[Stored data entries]
▼

/-- A read on the port while a page is due, with this command waiting next. -/
def readEnding (next : List Instr) (passed : Nat) : State :=
  { onPort 0x1000 false 0xF#4 0 .none none none (pageDueAfter false passed) with pending := next }

theorem test_meets_handsOn :
    presentsNext (readEnding [.hostRequestTaken 0x400 false 0xF 0] 7) ∧ ¬presentsNext (readEnding [] 7)
      ∧ ¬presentsNext (readEnding [.millisecondAdvance] 7) := by
  refine ⟨⟨_, _, _, _, _, rfl⟩, ?_, ?_⟩ <;> rintro ⟨_, _, _, _, _, h⟩ <;> cases h

/-- The port of an ended access: it stands for the request presented with the completion, else the DE's page begins in
the completion's own action. -/
theorem test_hostCompletion_hands_port_on :
    gives (exec (.hostForwardedCompletion false 5) (readEnding [.hostRequestTaken 0x400 false 0xF 0] 7)) (fun t =>
      t.mp.port == .free && t.awaited && t.de.flight.isNone && t.mp.passed == 7) = true
      ∧ (each [[], [.millisecondAdvance]] fun q =>
          gives (exec (.hostForwardedCompletion false 5) (readEnding q 7)) (fun t =>
            t.mp.port != .free && !t.awaited && t.de.flight.isSome && t.mp.passed == 0) = true) := by
  simp only [each]; decide +kernel

/-- A WAITING read. -/
def waitingRead (s : State) : State :=
  s.setRequest (some { access := ⟨0x400, false, 0xF#4, 0⟩, target := .none, fresh := none, stage := .waiting,
                       refreshed := none })

/-- A discarded host access on the port. -/
def discarding (s : State) : State := { s with mp := { s.mp with port := .host false ⟨0, false, 0xF#4, 0⟩ } }

theorem test_meets_arbitrated :
    ((arming calm).mp.port = .free ∧ (arming calm).de.arming ≠ none ∧ (arming calm).de.flight = none)
      ∧ (each [calm, pageDueAfter false 0, wordDue 0] fun s => s.mp.port = .free ∧ s.de.arming = none
          ∧ s.mp.request = none)
      ∧ (arming (wordDue 0)).de.flight ≠ none
      ∧ calm.deNext = none ∧ (pageDueAfter false 0).deNext = some (.page 1) ∧ (wordDue 0).deNext = some .flightWord
      ∧ (each [calm, pageDueAfter false 7, pageDueAfter false 8, wordDue 8] fun s =>
          let d := waitingRead s
          d.mp.port = .free ∧ d.de.arming = none ∧ d.mp.request.map (·.stage) = some .waiting ∧ d.deNext = s.deNext)
      ∧ patience calm.liveDelivery = 8 := by simp only [each]; decide +kernel

theorem test_discarded_completion_grants_by_table :
    gives (exec (.discardedAccessCompletion false 0) (discarding (waitingRead (pageDueAfter false 7)))) (fun t =>
      t.mp.passed == 8 && t.mp.request.map (·.stage) == some .onPort) = true
      ∧ gives (exec (.discardedAccessCompletion false 0) (discarding (waitingRead (pageDueAfter false 8)))) (fun t =>
          t.mp.passed == 0 && t.de.flight.isSome && t.mp.port != .free) = true := by decide +kernel

/-- What R130 grants at an end: the item is chosen at the grant, so a refresh asked for afterwards does not displace the
page that the grant began. -/
theorem test_grant_begins_its_item :
    gives (exec (.discardedAccessCompletion false 0) (discarding (pageDueAfter false 0))) (fun t =>
      gives (exec (.hostRequestTaken 0x000004 false 0xF 0) t) fun u =>
        u.mp.port == t.mp.port && u.de.flight == t.de.flight && u.de.flight.isSome && u.de.fresh == [.activity]) = true := by
  decide +kernel

/-- Captured sections and the offset of the first and of the last word of each. -/
def captureCases : List (SectionId × Nat) :=
  [(.delivery, 0x200), (.delivery, 0x2FC), (.windows, 0x300), (.windows, 0x3FC), (.line 0, 0x400),
   (.line 3, 0x7FC), (.cal 0, 0x800), (.cal 3, 0xBFC)]

theorem test_meets_CapturedWriteMerges : ∀ x ∈ captureCases,
    let s := onPort x.2 true 0x5#4 0xAABBCCDD#32 (.captured x.1) none none calm
    ready s = true ∧ (s.mp.request.map fun r => s.areaOffset r.access.addr) = some (some x.2) ∧ x.2 % 4 = 0
      ∧ s.writeOnPort (.captured x.1) 0x5#4 0xAABBCCDD#32 = true ∧ sectionOffset x.1 ≤ x.2
      ∧ x.2 < sectionOffset x.1 + 256 := by
  decide +kernel

theorem test_capturedWrite_takes_enabled_bytes :
    gives (exec (.capturedWrite 0x404 0x5#4 0xAABBCCDD#32)
        (onPort 0x404 true 0x5#4 0xAABBCCDD#32 (.captured (.line 0)) none none calm)) (fun t =>
      (stagedOf t (.line 0))[4] == 0xDD && (stagedOf t (.line 0))[5] == defaultLine[5]
        && (stagedOf t (.line 0))[6] == 0xBB && (stagedOf t (.line 0))[7] == defaultLine[7]) = true := by
  decide +kernel

/-- A load of the delivery section in progress, its buffer zero. -/
def loadingDelivery : State :=
  calm.modCu fun c => { c with load := some ⟨9, 0x200, [0x2FC], List.replicate 256 0⟩ }

theorem test_meets_CapturedWriteMerges_load : each [0x200, 0x2FC] fun off =>
    let s := onPort off true 0xF#4 0x11223344#32 (.captured .delivery) none none loadingDelivery
    ready s = true ∧ s.cu.load.isSome = true ∧ s.writeOnPort (.captured .delivery) 0xF#4 0x11223344#32 = true := by
  simp only [each]; decide +kernel

theorem test_capturedWrite_merges_into_load_buffer :
    gives (exec (.capturedWrite 0x2FC 0x5#4 0x11223344#32)
        (onPort 0x2FC true 0x5#4 0x11223344#32 (.captured .delivery) none none loadingDelivery)) (fun t =>
      (t.cu.load.map fun x => x.buffer.drop 252) == some [0x44, 0, 0x22, 0]) = true := by decide +kernel

/-- Ring N armed, W 5, Rd 2, three notices outstanding, an Rd write of this word on the port. -/
def rdWriting (armed : Bool) (data : Word) : State :=
  onPort 0xC44 true 0xF#4 data (.readIndex 4) none none
    (((ringAt 4 0x3000 16 5 2 calm).modRing 4 fun d => { d with armed := armed }).modNu fun n =>
      { n with outstanding := [3, 7, 2] })

theorem test_meets_RdCaptureIsChecked :
    (let s := rdWriting true 5
     ready s = true ∧ s.writeOnPort (.readIndex 4) 0xF#4 5 = true ∧ (s.ring 4).armed = true
      ∧ ((5 : Word).setWidth 16 - (s.ring 4).rd).toNat ≤ ((s.ring 4).w - (s.ring 4).rd).toNat)
      ∧ (let s := rdWriting true 6
         ready s = true ∧ s.writeOnPort (.readIndex 4) 0xF#4 6 = true ∧ (s.ring 4).armed = true
          ∧ ((s.ring 4).w - (s.ring 4).rd).toNat < ((6 : Word).setWidth 16 - (s.ring 4).rd).toNat)
      ∧ (let s := rdWriting false 6
         ready s = true ∧ s.writeOnPort (.readIndex 4) 0xF#4 6 = true ∧ (s.ring 4).armed = false) := by
  decide +kernel

theorem test_rdCapture_consumes_notices :
    gives (exec (.rdCapture 4 4) (rdWriting true 4)) (fun t => (t.ring 4).rd == 4 && t.nu.outstanding == [2]) = true
      ∧ gives (exec (.rdCapture 4 6) (rdWriting true 6)) (fun t => (t.ring 4).rd == 2 && t.nu.outstanding == [3, 7, 2])
        = true := by decide +kernel

/-- A fresh read of the activity summary word on the port, with the value its refresh wrote. -/
def activityReading (v : Option Byte) (matched : Bool) : State :=
  onPort 4 false 0xF#4 0 .none (some .activity) v
    ((watching 0 0 none).modWindow 0 fun x => { x with active := true, matched := matched })

theorem test_meets_ActivityReadClearsFlags :
    (ready (activityReading (some 1) false) = true ∧ (activityReading (some 1) false).activityOnPort = true
        ∧ (activityReading (some 1) false).mp.request.map (·.refreshed) = some (some 1))
      ∧ (ready (activityReading none false) = true ∧ (activityReading none false).activityOnPort = true
        ∧ (activityReading none false).mp.request.map (·.refreshed) = some none) := by
  decide +kernel

theorem test_activityRead_clears_reported_flag :
    gives (exec (.activitySummaryRead 1) (activityReading (some 1) false)) (fun t => !(t.window 0).active) = true
      ∧ gives (exec (.activitySummaryRead 1) (activityReading (some 1) true)) (fun t => (t.window 0).active) = true := by
  decide +kernel

/-! ## Hypotheses: commands of the command slot -/

/-- A command can be taken: `commandReady` as a check. -/
def readyFor (tag code operand : Byte) (s : State) : Bool :=
  ready s && s.commandOnPort tag code operand && s.cu.state == .idle

theorem readyFor_iff (tag code operand : Byte) (s : State) :
    readyFor tag code operand s = true ↔ commandReady s tag code operand := by
  simp only [readyFor, commandReady, Bool.and_eq_true, ready_iff, beq_iff_eq, and_assoc]

theorem test_meets_RefusedCommand_busy :
    (let s := cmd 7 6 0 State.reset
     ready s = true ∧ s.commandOnPort 7 6 0 = true ∧ s.cu.state ≠ .idle)
      ∧ (let s := cmd 7 255 0 (calm.modCu fun c => { c with state := .loading })
         ready s = true ∧ s.commandOnPort 7 255 0 = true ∧ s.cu.state ≠ .idle) := by
  decide +kernel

▲

List every line from the entries above in which "each" appears.

      ∧ (each [[], [.millisecondAdvance]] fun q =>
  simp only [each]; decide +kernel
      ∧ (each [calm, pageDueAfter false 0, wordDue 0] fun s => s.mp.port = .free ∧ s.de.arming = none
      ∧ (each [calm, pageDueAfter false 7, pageDueAfter false 8, wordDue 8] fun s =>
      ∧ patience calm.liveDelivery = 8 := by simp only [each]; decide +kernel
/-- Captured sections and the offset of the first and of the last word of each. -/
theorem test_meets_CapturedWriteMerges_load : each [0x200, 0x2FC] fun off =>
  simp only [each]; decide +kernel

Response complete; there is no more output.